Note that the estimates of the variation differ by quite a lot (0.96 vs 6.19). This is due to the fact that we have many outliers in the dataset. An alternative table could be done based on the transformed data and mean/std:
Stat > Basic Statistics > Display Descriptive Statistics, Variable=log(Capacity), By variables=Rocks
log(Capacity) by Rocks
Groups n Mean Std
Dolomite 50 0.177 1.111
Limestone 50 -0.299 1.025
Metamorphic 50 -0.388 0.765
Siliclastic 50 -0.3295 0.6112

Step 3: Hypothesis Test
Stat > ANOVA > Twoway, Response=log(Capacity), Factor=Rocks, Graphs > Residual vs.
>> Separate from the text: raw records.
-- ==== Sys2Proof/Machine/Dispatch.lean ====
section
/-! DEFINITION. The meaning of every command: one arm per constructor of `Instr`. -/

namespace Sys2Proof.Machine

/-- The effect of a command. -/
def exec (i : Instr) (s : State) : Host.Outcome State Fault Refusal :=
  match i with
  | .add r f => Sys2Proof.Machine.execAdd r f s
  | .sub r f => Sys2Proof.Machine.execSub r f s
  | .and r f => Sys2Proof.Machine.execAnd r f s
  | .or r f => Sys2Proof.Machine.execOr r f s
  | .xor r f => Sys2Proof.Machine.execXor r f s
  | .shl r f => Sys2Proof.Machine.execShl r f s
  | .shr r f => Sys2Proof.Machine.execShr r f s
  | .mul r f => Sys2Proof.Machine.execMul r f s
  | .li r f => Sys2Proof.Machine.execLi r f s
  | .ld r f => Sys2Proof.Machine.execLd r f s
  | .st r f => Sys2Proof.Machine.execSt r f s
  | .br r f => Sys2Proof.Machine.execBr r f s
  | .bz r f => Sys2Proof.Machine.execBz r f s
  | .bnz r f => Sys2Proof.Machine.execBnz r f s
  | .loop r f => Sys2Proof.Machine.execLoop r f s
  | .call r f => Sys2Proof.Machine.execCall r f s
  | .ret r f => Sys2Proof.Machine.execRet r f s
  | .nop r u => Sys2Proof.Machine.execNop r u s
  | .halt r u => Sys2Proof.Machine.execHalt r u s
  | .trace r u => Sys2Proof.Machine.execTrace r u s
  | .fault r u => Sys2Proof.Machine.execFault r u s
  | .flLoad r u => Sys2Proof.Machine.execFlLoad r u s
  | .flRun r u => Sys2Proof.Machine.execFlRun r u s
  | .flThin r u => Sys2Proof.Machine.execFlThin r u s
  | .flDrain r u => Sys2Proof.Machine.execFlDrain r u s
  | .flMode r u => Sys2Proof.Machine.execFlMode r u s
  | .floorIdle r => Sys2Proof.Machine.execFloorIdle r s
  | .scStep r u => Sys2Proof.Machine.execScStep r u s
  | .scStepGated r u => Sys2Proof.Machine.execScStepGated r u s
  | .scChunkPrep r u => Sys2Proof.Machine.execScChunkPrep r u s
  | .scChunkCarry r u => Sys2Proof.Machine.execScChunkCarry r u s
  | .scChunkState r u => Sys2Proof.Machine.execScChunkState r u s
  | .scFold r u => Sys2Proof.Machine.execScFold r u s
  | .scExport r u => Sys2Proof.Machine.execScExport r u s
  | .scImport r u => Sys2Proof.Machine.execScImport r u s
  | .scFir r u => Sys2Proof.Machine.execScFir r u s
  | .scEma r u => Sys2Proof.Machine.execScEma r u s
  | .scModal r u => Sys2Proof.Machine.execScModal r u s
  | .lmEval r u => Sys2Proof.Machine.execLmEval r u s
  | .lmSincos r u => Sys2Proof.Machine.execLmSincos r u s
  | .lmStat r u => Sys2Proof.Machine.execLmStat r u s
  | .lmRed r u => Sys2Proof.Machine.execLmRed r u s
  | .lmSwap r u => Sys2Proof.Machine.execLmSwap r u s
  | .paAttend r u => Sys2Proof.Machine.execPaAttend r u s
  | .paPagesetAdvance r u => Sys2Proof.Machine.execPaPagesetAdvance r u s
  | .paPagesetNarrow r u => Sys2Proof.Machine.execPaPagesetNarrow r u s
  | .dwLaunch r u => Sys2Proof.Machine.execDwLaunch r u s
  | .dwLaunchStart r => Sys2Proof.Machine.execDwLaunchStart r s
  | .dwLaunchComplete r ch => Sys2Proof.Machine.execDwLaunchComplete r ch s
  | .dwWait r u => Sys2Proof.Machine.execDwWait r u s
  | .dwSwap r u => Sys2Proof.Machine.execDwSwap r u s
  | .dwPut r u => Sys2Proof.Machine.execDwPut r u s
  | .dwAdd r u => Sys2Proof.Machine.execDwAdd r u s
  | .dwMcast r u => Sys2Proof.Machine.execDwMcast r u s
  | .tagGrant port write tag => Sys2Proof.Machine.execTagGrant port write tag s
  | .remoteWriteApply n => Sys2Proof.Machine.execRemoteWriteApply n s
  | .remoteAddApply n => Sys2Proof.Machine.execRemoteAddApply n s
  | .readReturnService n => Sys2Proof.Machine.execReadReturnService n s
  | .remoteAck n => Sys2Proof.Machine.execRemoteAck n s
  | .mcastSend n replay => Sys2Proof.Machine.execMcastSend n replay s
  | .mcastDetach n r => Sys2Proof.Machine.execMcastDetach n r s
  | .pantryRelease n => Sys2Proof.Machine.execPantryRelease n s
  | .scheduleBreach r ch now => Sys2Proof.Machine.execScheduleBreach r ch now s
  | .eccRewrite r store word => Sys2Proof.Machine.execEccRewrite r store word s
  | .patrolScrub who => Sys2Proof.Machine.execPatrolScrub who s
  | .syArrive r u => Sys2Proof.Machine.execSyArrive r u s
  | .barrierRelease ch => Sys2Proof.Machine.execBarrierRelease ch s
  | .stepWatchdog ch => Sys2Proof.Machine.execStepWatchdog ch s
  | .checkpointCommit j => Sys2Proof.Machine.execCheckpointCommit j s
  | .sySignal r u => Sys2Proof.Machine.execSySignal r u s
  | .syAdd r u => Sys2Proof.Machine.execSyAdd r u s
  | .sySet r u => Sys2Proof.Machine.execSySet r u s
  | .syWatch r u => Sys2Proof.Machine.execSyWatch r u s
  | .syWatchCancel r u => Sys2Proof.Machine.execSyWatchCancel r u s
  | .syWait r u => Sys2Proof.Machine.execSyWait r u s
  | .syWaitBarrier r u => Sys2Proof.Machine.execSyWaitBarrier r u s
  | .syFence r u => Sys2Proof.Machine.execSyFence r u s
  | .syncOpApply n => Sys2Proof.Machine.execSyncOpApply n s
  | .wakeArrival r slot => Sys2Proof.Machine.execWakeArrival r slot s
  | .instructionComplete r e => Sys2Proof.Machine.execInstructionComplete r e s
  | .landBarPorch c v => Sys2Proof.Machine.execLandBarPorch c v s
  | .landHSignal c v => Sys2Proof.Machine.execLandHSignal c v s
  | .landHAdd c v => Sys2Proof.Machine.execLandHAdd c v s
  | .landHSet c v => Sys2Proof.Machine.execLandHSet c v s
  | .landHBind c v => Sys2Proof.Machine.execLandHBind c v s
  | .landHUnbind c v => Sys2Proof.Machine.execLandHUnbind c v s
  | .landHWslotArm c slot v => Sys2Proof.Machine.execLandHWslotArm c slot v s
  | .landHWslotCancel c slot v => Sys2Proof.Machine.execLandHWslotCancel c slot v s
  | .landHStatusRead c => Sys2Proof.Machine.execLandHStatusRead c s
  | .open_ c => Sys2Proof.Machine.execOpen c s
  | .close c index => Sys2Proof.Machine.execClose c index s
  | .park c index => Sys2Proof.Machine.execPark c index s
  | .unpark c index => Sys2Proof.Machine.execUnpark c index s
  | .restore c => Sys2Proof.Machine.execRestore c s
  | .thrCmdInvalidOp c v => Sys2Proof.Machine.execThrCmdInvalidOp c v s
  | .thrFeed c v host => Sys2Proof.Machine.execThrFeed c v host s
  | .thrFence c v => Sys2Proof.Machine.execThrFence c v s
  | .thrUnfence c v => Sys2Proof.Machine.execThrUnfence c v s
  | .thrLedgerSel c v => Sys2Proof.Machine.execThrLedgerSel c v s
  | .thrClassPendingRead c cls => Sys2Proof.Machine.execThrClassPendingRead c cls s
  | .thresholdTick timebase => Sys2Proof.Machine.execThresholdTick timebase s
  | .windowDue index timebase => Sys2Proof.Machine.execWindowDue index timebase s
  | .stateMoveCopy j => Sys2Proof.Machine.execStateMoveCopy j s
  | .readmitSelftestDone r pass => Sys2Proof.Machine.execReadmitSelftestDone r pass s
  | .readmitLoadDone r => Sys2Proof.Machine.execReadmitLoadDone r s
  | .spillPrefetch j page => Sys2Proof.Machine.execSpillPrefetch j page s
  | .doorbell c q v host => Sys2Proof.Machine.execDoorbell c q v host s
  | .submit => Sys2Proof.Machine.execSubmit s
  | .end_ => Sys2Proof.Machine.execEnd s
  | .abort => Sys2Proof.Machine.execAbort s
  | .preempt => Sys2Proof.Machine.execPreempt s
  | .resume => Sys2Proof.Machine.execResume s
  | .jobLoaded j => Sys2Proof.Machine.execJobLoaded j s
  | .jobFault j tied => Sys2Proof.Machine.execJobFault j tied s
  | .restartResume j => Sys2Proof.Machine.execRestartResume j s
  | .restartComplete j us => Sys2Proof.Machine.execRestartComplete j us s
  | .porchQCfgWrite c q v => Sys2Proof.Machine.execPorchQCfgWrite c q v s
  | .porchQCheadWrite c q v => Sys2Proof.Machine.execPorchQCheadWrite c q v s
  | .porchCtxReset c v => Sys2Proof.Machine.execPorchCtxReset c v s
  | .porchWarmReset c v facts => Sys2Proof.Machine.execPorchWarmReset c v facts s
  | .porchIrqStatusWrite c vec v => Sys2Proof.Machine.execPorchIrqStatusWrite c vec v s
  | .porchJobStatusRead c j => Sys2Proof.Machine.execPorchJobStatusRead c j s
  | .porchJobRestartUsRead c j => Sys2Proof.Machine.execPorchJobRestartUsRead c j s
  | .porchFlogCfgRead c => Sys2Proof.Machine.execPorchFlogCfgRead c s
  | .eraseSlot c => Sys2Proof.Machine.execEraseSlot c s
  | .writeSlot c host => Sys2Proof.Machine.execWriteSlot c host s
  | .swap c => Sys2Proof.Machine.execSwap c s
  | .writeCal c host => Sys2Proof.Machine.execWriteCal c host s
  | .mount c => Sys2Proof.Machine.execMount c s
  | .list c => Sys2Proof.Machine.execList c s
  | .recall c => Sys2Proof.Machine.execRecall c s
  | .release c => Sys2Proof.Machine.execRelease c s
  | .readRaw c => Sys2Proof.Machine.execReadRaw c s
  | .eraseResume => Sys2Proof.Machine.execEraseResume s
  | .eraseComplete us ok => Sys2Proof.Machine.execEraseComplete us ok s
  | .flashProgramComplete ok => Sys2Proof.Machine.execFlashProgramComplete ok s
  | .reclaim => Sys2Proof.Machine.execReclaim s
  | .retentionScrub => Sys2Proof.Machine.execRetentionScrub s
  | .cellarPatrol => Sys2Proof.Machine.execCellarPatrol s
  | .wallclockTick => Sys2Proof.Machine.execWallclockTick s
  | .celHealthSel c v => Sys2Proof.Machine.execCelHealthSel c v s
  | .droopStretch r edges => Sys2Proof.Machine.execDroopStretch r edges s
  | .roomLoopTick margins cycles => Sys2Proof.Machine.execRoomLoopTick margins cycles s
  | .railSettle g => Sys2Proof.Machine.execRailSettle g s
  | .budgetTick events otherPj => Sys2Proof.Machine.execBudgetTick events otherPj s
  | .skinTick => Sys2Proof.Machine.execSkinTick s
  | .skinStale => Sys2Proof.Machine.execSkinStale s
  | .chimSkinWrite c v => Sys2Proof.Machine.execChimSkinWrite c v s
  | .biasTick => Sys2Proof.Machine.execBiasTick s
  | .pacingTick => Sys2Proof.Machine.execPacingTick s
  | .floorFence => Sys2Proof.Machine.execFloorFence s
  | .sensorRead r raw => Sys2Proof.Machine.execSensorRead r raw s
  | .thermalFence r => Sys2Proof.Machine.execThermalFence r s
  | .chimneyRelease r => Sys2Proof.Machine.execChimneyRelease r s
  | .roomIdleRetain r => Sys2Proof.Machine.execRoomIdleRetain r s
  | .roomWake r => Sys2Proof.Machine.execRoomWake r s
  | .chimRoomCtlOff c r v => Sys2Proof.Machine.execChimRoomCtlOff c r v s
  | .chimRoomStatRead c r => Sys2Proof.Machine.execChimRoomStatRead c r s
  | .winClear c r v => Sys2Proof.Machine.execWinClear c r v s
  | .winSampCtlWrite c r v => Sys2Proof.Machine.execWinSampCtlWrite c r v s
  | .winSampStatusRead c r => Sys2Proof.Machine.execWinSampStatusRead c r s
  | .meterWindowEnd => Sys2Proof.Machine.execMeterWindowEnd s
  | .snapshotPeriod timebase => Sys2Proof.Machine.execSnapshotPeriod timebase s
  | .winSnap c v timebase => Sys2Proof.Machine.execWinSnap c v timebase s
  | .winDumpStatusRead c => Sys2Proof.Machine.execWinDumpStatusRead c s
  | .studySnap c v timebase => Sys2Proof.Machine.execStudySnap c v timebase s
  | .studyHalt c r v => Sys2Proof.Machine.execStudyHalt c r v s
  | .studyStep c r => Sys2Proof.Machine.execStudyStep c r s
  | .studyRegData c a => Sys2Proof.Machine.execStudyRegData c a s
  | .studySyncGo c v => Sys2Proof.Machine.execStudySyncGo c v s
  | .traceOverflowRecord => Sys2Proof.Machine.execTraceOverflowRecord s
  | .studyTraceCtlRead c => Sys2Proof.Machine.execStudyTraceCtlRead c s
  | .flCtlWrite c r v => Sys2Proof.Machine.execFlCtlWrite c r v s
  | .flCreditWrite c r v => Sys2Proof.Machine.execFlCreditWrite c r v s
  | .flCreditRead c r => Sys2Proof.Machine.execFlCreditRead c r s
  | .roomExcClear c r v => Sys2Proof.Machine.execRoomExcClear c r v s
  | .roomExcInfoRead c r => Sys2Proof.Machine.execRoomExcInfoRead c r s
  | .roomExcCountRead c r => Sys2Proof.Machine.execRoomExcCountRead c r s
  | .lowWordRead p off => Sys2Proof.Machine.execLowWordRead p off s
  | .dwTagsRead c r => Sys2Proof.Machine.execDwTagsRead c r s
  | .dwRttMaxRead c r => Sys2Proof.Machine.execDwRttMaxRead c r s
  | .roomEccCorrRead c r => Sys2Proof.Machine.execRoomEccCorrRead c r s
  | .hallPantryEccCorrRead c => Sys2Proof.Machine.execHallPantryEccCorrRead c s
  | .hallPortRttMaxRead c k => Sys2Proof.Machine.execHallPortRttMaxRead c k s
  | .hallPortProtoRead c k => Sys2Proof.Machine.execHallPortProtoRead c k s
  | .roomRetainAccess c r off write => Sys2Proof.Machine.execRoomRetainAccess c r off write s
  | .registerWrite p off be v => Sys2Proof.Machine.execRegisterWrite p off be v s
  | .readDataBeat port tag beat data resp rtt => Sys2Proof.Machine.execReadDataBeat port tag beat data resp rtt s
  | .writeResponse port tag resp rtt => Sys2Proof.Machine.execWriteResponse port tag resp rtt s
  | .creditReturn port chan => Sys2Proof.Machine.execCreditReturn port chan s
  | .coldReset => Sys2Proof.Machine.execColdReset s
  | .coldResetRelease facts => Sys2Proof.Machine.execColdResetRelease facts s
  | .warmReset facts => Sys2Proof.Machine.execWarmReset facts s
  | .drainTimeout port => Sys2Proof.Machine.execDrainTimeout port s
  | .aonReset => Sys2Proof.Machine.execAonReset s
  | .isoEnable => Sys2Proof.Machine.execIsoEnable s
  | .isoDisable => Sys2Proof.Machine.execIsoDisable s
  | .railLoss => Sys2Proof.Machine.execRailLoss s

end Sys2Proof.Machine
end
Fits Plot and Normal Plot


both plots look ok

Test for Rocks:
1) a=0.05
2) H0: a1 = .. = a4=0 (no difference in the mean Capacity for different Rocks)
3) Ha: ai≠0 for some i (some differences in the mean Capacitys for different Rocks)
4) p-value=0.007 < a
5) We reject H0, there are some differences in the mean Capacity for different Rocks

Step 5: Multiple Comparison
The order of the rocks by the means of log(Capacity) is Metamorphic - Siliclastic - Limestone - Dolomite
We find
Stat > ANOVA > Oneway, Response=log(Capacity), Factor=Rocks, Comparisons > check Tukey

Metamorphic Siliclastic Limestone Dolomite
________________________________

Interpretation: Dolomite has a stat. signif. larger capacity then the other rocks. Other differences are not stat. signif., at least not at these sample sizes. Warning If we had not done a transformation the results would have been quite different. For example, rocks would not have been stat. signiificant (p-value=0.06)